__Exercise description__
Every line from the one with "every 16 0xA40" to the one with "bad (decide (0", including those two, is to be copied exactly; all other lines of the entries below are left out.

__Supplied information__
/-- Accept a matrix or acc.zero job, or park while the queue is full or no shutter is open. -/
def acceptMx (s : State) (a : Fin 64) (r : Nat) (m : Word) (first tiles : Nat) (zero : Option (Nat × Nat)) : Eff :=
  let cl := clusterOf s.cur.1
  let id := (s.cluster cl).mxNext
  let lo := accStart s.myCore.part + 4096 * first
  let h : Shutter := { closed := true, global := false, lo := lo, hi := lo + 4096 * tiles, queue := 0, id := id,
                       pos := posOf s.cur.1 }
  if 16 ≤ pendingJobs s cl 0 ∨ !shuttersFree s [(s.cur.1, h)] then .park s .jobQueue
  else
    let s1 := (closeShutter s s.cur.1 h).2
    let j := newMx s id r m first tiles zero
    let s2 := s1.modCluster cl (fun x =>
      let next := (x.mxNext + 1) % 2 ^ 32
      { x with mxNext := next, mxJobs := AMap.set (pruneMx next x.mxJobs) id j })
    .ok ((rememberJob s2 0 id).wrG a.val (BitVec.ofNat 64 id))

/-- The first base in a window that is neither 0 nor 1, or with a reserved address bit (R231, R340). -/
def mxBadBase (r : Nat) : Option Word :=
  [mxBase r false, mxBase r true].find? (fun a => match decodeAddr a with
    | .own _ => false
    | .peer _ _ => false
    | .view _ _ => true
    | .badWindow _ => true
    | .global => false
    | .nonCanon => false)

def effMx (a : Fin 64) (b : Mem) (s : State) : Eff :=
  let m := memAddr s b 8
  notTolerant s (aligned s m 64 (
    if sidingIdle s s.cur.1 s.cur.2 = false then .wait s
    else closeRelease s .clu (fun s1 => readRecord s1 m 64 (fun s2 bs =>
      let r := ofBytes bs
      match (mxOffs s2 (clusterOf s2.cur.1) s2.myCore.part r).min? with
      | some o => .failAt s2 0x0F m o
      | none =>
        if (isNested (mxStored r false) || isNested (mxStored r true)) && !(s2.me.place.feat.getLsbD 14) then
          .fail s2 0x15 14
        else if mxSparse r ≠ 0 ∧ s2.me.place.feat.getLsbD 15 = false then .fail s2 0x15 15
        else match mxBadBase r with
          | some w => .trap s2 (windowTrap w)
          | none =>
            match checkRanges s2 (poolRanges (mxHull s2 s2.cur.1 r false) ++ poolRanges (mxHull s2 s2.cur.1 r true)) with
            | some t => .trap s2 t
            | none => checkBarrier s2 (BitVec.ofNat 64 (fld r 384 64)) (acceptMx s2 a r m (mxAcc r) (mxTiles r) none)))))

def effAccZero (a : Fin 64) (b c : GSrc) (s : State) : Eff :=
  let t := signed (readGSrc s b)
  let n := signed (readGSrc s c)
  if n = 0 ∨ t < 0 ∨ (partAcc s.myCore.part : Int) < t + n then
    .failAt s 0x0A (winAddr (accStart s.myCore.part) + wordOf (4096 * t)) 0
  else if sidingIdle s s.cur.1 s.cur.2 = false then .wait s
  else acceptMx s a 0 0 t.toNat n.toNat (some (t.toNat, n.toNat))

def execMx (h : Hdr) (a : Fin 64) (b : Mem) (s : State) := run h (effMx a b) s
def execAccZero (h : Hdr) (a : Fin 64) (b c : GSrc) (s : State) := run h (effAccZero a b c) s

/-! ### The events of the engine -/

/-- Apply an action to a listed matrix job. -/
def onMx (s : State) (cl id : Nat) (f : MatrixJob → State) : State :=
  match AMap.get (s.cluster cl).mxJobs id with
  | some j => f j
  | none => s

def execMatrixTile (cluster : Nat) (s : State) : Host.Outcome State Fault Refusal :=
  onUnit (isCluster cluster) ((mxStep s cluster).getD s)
---
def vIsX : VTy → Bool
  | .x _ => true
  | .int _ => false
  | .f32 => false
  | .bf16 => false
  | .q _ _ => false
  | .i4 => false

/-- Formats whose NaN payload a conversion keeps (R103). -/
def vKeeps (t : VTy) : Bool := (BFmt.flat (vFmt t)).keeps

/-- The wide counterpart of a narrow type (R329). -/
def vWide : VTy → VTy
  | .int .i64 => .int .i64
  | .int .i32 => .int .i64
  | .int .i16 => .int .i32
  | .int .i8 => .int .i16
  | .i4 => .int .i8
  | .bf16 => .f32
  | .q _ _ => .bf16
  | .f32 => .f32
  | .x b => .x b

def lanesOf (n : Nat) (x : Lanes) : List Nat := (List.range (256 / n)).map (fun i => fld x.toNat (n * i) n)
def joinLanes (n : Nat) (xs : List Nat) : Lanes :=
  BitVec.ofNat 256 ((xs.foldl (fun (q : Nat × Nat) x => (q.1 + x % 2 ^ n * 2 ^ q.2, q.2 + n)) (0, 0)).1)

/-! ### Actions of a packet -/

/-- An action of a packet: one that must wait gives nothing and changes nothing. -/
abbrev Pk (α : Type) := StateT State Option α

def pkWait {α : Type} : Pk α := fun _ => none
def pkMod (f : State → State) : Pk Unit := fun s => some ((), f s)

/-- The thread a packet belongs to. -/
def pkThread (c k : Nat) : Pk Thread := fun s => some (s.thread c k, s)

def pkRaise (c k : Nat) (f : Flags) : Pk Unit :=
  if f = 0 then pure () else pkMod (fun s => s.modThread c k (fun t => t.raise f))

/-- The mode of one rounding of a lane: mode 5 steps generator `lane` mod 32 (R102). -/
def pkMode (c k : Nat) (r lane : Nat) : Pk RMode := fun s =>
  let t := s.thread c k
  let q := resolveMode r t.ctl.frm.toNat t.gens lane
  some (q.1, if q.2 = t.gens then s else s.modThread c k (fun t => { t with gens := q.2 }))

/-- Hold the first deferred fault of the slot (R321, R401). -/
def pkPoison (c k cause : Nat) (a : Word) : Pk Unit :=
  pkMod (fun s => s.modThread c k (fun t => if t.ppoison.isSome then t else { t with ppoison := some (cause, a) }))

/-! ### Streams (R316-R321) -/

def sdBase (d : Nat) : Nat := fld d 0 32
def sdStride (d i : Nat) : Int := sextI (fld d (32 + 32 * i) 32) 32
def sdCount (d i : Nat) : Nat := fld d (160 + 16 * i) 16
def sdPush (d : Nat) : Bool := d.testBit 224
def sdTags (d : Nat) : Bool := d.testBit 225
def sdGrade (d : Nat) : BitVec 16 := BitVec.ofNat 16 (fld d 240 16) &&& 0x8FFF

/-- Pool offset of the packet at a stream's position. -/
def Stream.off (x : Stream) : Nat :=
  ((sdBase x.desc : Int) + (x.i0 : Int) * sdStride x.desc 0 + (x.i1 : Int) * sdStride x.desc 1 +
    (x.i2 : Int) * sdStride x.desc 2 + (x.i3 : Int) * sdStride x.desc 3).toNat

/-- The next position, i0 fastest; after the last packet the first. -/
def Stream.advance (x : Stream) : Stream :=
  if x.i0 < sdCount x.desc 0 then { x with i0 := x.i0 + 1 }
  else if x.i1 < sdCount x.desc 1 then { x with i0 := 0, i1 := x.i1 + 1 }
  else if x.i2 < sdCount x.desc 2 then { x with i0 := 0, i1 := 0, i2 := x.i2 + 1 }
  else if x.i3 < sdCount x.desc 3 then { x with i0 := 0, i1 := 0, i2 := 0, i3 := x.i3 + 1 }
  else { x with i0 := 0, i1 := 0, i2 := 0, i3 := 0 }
...
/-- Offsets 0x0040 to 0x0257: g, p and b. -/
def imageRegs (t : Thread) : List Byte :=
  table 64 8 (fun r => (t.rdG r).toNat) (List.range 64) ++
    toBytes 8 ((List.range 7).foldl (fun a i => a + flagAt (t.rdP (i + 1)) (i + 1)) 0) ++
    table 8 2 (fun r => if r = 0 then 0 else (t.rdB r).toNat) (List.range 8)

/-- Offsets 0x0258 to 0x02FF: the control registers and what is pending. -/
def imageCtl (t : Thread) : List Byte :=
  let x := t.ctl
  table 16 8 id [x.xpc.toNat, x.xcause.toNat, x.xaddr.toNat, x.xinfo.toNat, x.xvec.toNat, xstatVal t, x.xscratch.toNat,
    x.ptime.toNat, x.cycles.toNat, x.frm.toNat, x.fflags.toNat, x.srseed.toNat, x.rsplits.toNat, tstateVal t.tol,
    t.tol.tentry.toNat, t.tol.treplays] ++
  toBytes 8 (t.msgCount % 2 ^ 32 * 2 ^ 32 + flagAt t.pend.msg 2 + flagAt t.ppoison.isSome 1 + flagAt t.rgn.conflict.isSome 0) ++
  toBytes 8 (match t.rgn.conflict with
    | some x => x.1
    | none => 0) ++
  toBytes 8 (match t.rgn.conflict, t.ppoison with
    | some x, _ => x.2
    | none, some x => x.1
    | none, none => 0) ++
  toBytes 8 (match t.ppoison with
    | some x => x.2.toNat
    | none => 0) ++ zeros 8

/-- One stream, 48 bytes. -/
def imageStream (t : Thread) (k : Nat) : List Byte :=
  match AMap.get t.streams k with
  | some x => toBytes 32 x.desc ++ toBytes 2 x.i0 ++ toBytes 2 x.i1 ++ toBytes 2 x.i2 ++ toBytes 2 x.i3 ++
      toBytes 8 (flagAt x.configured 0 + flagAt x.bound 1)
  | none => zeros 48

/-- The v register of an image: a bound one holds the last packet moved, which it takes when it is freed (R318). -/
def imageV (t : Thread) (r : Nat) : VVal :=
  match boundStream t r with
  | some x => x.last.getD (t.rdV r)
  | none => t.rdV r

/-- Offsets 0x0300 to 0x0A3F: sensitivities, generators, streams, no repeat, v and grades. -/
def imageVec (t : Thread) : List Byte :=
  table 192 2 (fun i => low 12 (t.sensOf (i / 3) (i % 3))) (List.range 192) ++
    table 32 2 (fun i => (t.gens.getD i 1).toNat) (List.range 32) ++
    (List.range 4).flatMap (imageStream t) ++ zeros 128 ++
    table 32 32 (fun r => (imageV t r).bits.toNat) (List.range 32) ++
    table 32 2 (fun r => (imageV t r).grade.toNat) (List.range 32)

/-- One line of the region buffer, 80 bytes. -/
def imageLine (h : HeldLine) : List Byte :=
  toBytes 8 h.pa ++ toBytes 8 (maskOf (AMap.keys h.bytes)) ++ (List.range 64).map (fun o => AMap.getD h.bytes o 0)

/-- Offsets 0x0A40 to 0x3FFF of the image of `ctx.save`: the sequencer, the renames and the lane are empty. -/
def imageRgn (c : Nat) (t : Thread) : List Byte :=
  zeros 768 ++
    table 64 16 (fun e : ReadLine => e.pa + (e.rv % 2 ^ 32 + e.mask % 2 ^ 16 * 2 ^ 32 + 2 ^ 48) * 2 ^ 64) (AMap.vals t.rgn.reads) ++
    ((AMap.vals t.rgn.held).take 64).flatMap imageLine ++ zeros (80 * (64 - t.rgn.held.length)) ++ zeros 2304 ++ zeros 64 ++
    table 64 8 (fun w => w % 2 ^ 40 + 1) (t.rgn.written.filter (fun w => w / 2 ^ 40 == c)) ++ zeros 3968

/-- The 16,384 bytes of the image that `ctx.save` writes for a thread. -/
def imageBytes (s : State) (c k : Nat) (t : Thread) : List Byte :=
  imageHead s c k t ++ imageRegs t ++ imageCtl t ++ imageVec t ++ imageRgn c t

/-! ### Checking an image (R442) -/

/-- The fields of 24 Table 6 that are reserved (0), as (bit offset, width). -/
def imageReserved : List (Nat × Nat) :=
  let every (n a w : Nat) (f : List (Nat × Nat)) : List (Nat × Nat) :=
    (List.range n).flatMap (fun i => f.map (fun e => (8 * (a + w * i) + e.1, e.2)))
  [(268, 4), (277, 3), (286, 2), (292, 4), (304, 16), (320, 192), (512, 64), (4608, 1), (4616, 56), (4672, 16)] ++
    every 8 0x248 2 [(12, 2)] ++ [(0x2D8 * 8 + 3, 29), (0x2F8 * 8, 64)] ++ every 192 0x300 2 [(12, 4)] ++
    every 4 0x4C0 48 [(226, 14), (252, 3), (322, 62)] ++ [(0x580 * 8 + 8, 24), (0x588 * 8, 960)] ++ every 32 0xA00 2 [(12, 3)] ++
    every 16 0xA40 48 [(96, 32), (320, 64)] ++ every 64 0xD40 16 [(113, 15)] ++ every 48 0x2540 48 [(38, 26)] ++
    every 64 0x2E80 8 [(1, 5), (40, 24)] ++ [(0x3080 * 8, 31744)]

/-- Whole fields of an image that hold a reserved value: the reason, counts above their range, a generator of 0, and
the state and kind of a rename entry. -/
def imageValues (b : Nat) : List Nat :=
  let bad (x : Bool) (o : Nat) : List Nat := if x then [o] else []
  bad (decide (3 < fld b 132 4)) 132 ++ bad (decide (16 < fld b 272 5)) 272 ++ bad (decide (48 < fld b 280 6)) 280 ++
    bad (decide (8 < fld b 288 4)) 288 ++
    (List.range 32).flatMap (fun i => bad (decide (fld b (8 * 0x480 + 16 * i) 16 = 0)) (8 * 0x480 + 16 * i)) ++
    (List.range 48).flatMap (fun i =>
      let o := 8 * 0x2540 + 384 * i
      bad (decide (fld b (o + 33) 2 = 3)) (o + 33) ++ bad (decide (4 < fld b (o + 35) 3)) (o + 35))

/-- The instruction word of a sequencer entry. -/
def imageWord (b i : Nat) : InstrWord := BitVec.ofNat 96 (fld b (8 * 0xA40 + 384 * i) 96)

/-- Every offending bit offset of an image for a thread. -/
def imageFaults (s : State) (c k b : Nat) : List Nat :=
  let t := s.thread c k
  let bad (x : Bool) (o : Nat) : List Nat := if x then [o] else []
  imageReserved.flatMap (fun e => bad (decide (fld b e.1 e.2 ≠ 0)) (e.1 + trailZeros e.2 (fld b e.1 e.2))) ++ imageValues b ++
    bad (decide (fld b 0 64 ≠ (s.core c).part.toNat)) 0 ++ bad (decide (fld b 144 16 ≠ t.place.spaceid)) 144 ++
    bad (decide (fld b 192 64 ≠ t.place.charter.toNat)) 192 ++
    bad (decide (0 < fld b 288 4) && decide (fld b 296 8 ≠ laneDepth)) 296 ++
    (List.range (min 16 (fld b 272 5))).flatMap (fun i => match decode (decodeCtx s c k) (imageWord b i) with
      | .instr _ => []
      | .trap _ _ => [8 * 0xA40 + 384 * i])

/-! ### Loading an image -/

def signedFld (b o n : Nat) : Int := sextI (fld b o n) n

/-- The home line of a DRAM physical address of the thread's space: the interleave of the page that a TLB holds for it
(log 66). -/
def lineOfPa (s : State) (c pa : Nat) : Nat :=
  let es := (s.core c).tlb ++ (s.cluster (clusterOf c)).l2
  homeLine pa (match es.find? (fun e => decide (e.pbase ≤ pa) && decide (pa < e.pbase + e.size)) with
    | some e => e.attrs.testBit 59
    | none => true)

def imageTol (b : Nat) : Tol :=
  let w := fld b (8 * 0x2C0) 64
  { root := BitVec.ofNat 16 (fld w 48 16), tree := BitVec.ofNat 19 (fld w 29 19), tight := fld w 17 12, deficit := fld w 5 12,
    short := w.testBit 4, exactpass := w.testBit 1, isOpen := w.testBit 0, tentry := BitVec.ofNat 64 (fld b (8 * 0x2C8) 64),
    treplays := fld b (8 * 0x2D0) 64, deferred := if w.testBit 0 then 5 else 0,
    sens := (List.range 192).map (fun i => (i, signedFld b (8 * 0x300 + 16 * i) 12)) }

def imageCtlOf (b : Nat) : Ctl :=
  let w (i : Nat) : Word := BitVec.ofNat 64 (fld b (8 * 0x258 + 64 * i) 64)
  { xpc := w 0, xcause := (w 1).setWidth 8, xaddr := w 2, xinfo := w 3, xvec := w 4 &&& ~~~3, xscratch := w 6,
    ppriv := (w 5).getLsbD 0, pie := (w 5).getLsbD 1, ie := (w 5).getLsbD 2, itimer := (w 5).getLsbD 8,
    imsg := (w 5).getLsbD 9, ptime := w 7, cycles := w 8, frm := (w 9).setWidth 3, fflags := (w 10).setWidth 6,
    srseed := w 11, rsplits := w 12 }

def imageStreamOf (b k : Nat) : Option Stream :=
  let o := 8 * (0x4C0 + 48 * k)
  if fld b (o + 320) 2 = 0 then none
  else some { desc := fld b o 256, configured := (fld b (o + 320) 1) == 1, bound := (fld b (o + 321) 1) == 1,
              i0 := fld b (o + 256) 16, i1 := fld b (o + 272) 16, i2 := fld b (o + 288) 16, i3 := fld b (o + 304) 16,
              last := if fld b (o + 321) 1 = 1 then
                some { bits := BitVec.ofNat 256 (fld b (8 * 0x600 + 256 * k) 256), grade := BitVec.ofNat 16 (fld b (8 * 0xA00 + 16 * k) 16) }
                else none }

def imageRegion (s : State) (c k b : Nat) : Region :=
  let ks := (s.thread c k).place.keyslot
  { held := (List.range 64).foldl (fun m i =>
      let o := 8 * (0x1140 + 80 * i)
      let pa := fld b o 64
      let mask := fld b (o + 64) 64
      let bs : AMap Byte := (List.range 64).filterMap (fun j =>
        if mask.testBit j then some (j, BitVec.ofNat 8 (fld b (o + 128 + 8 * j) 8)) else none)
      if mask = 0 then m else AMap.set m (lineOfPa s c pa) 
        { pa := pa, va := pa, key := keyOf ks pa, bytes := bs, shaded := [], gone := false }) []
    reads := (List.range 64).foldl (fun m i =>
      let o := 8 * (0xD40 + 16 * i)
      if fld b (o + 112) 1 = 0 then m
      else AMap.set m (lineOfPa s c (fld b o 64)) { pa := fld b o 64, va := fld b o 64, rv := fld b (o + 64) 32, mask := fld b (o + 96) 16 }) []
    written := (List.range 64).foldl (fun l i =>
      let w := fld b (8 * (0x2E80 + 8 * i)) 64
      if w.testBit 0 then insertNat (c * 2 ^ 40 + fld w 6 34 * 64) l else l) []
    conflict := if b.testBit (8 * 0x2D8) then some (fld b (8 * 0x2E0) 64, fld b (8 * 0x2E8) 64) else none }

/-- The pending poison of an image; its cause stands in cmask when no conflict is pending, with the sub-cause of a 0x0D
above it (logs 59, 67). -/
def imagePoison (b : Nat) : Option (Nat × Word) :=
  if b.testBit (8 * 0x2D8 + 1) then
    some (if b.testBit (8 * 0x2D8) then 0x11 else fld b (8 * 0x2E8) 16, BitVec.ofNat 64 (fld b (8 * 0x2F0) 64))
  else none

__Answer box__
    every 16 0xA40 48 [(96, 32), (320, 64)] ++ every 64 0xD40 16 [(113, 15)] ++ every 48 0x2540 48 [(38, 26)] ++
    every 64 0x2E80 8 [(1, 5), (40, 24)] ++ [(0x3080 * 8, 31744)]

/-- Whole fields of an image that hold a reserved value: the reason, counts above their range, a generator of 0, and
the state and kind of a rename entry. -/
def imageValues (b : Nat) : List Nat :=
  let bad (x : Bool) (o : Nat) : List Nat := if x then [o] else []
  bad (decide (3 < fld b 132 4)) 132 ++ bad (decide (16 < fld b 272 5)) 272 ++ bad (decide (48 < fld b 280 6)) 280 ++
    bad (decide (8 < fld b 288 4)) 288 ++
    (List.range 32).flatMap (fun i => bad (decide (fld b (8 * 0x480 + 16 * i) 16 = 0)) (8 * 0x480 + 16 * i)) ++
    (List.range 48).flatMap (fun i =>
      let o := 8 * 0x2540 + 384 * i
      bad (decide (fld b (o + 33) 2 = 3)) (o + 33) ++ bad (decide (4 < fld b (o + 35) 3)) (o + 35))

/-- The instruction word of a sequencer entry. -/
def imageWord (b i : Nat) : InstrWord := BitVec.ofNat 96 (fld b (8 * 0xA40 + 384 * i) 96)

/-- Every offending bit offset of an image for a thread. -/
def imageFaults (s : State) (c k b : Nat) : List Nat :=
  let t := s.thread c k
  let bad (x : Bool) (o : Nat) : List Nat := if x then [o] else []
  imageReserved.flatMap (fun e => bad (decide (fld b e.1 e.2 ≠ 0)) (e.1 + trailZeros e.2 (fld b e.1 e.2))) ++ imageValues b ++
    bad (decide (fld b 0 64 ≠ (s.core c).part.toNat)) 0 ++ bad (decide (fld b 144 16 ≠ t.place.spaceid)) 144 ++
    bad (decide (fld b 192 64 ≠ t.place.charter.toNat)) 192 ++
    bad (decide (0 < fld b 288 4) && decide (fld b 296 8 ≠ laneDepth)) 296 ++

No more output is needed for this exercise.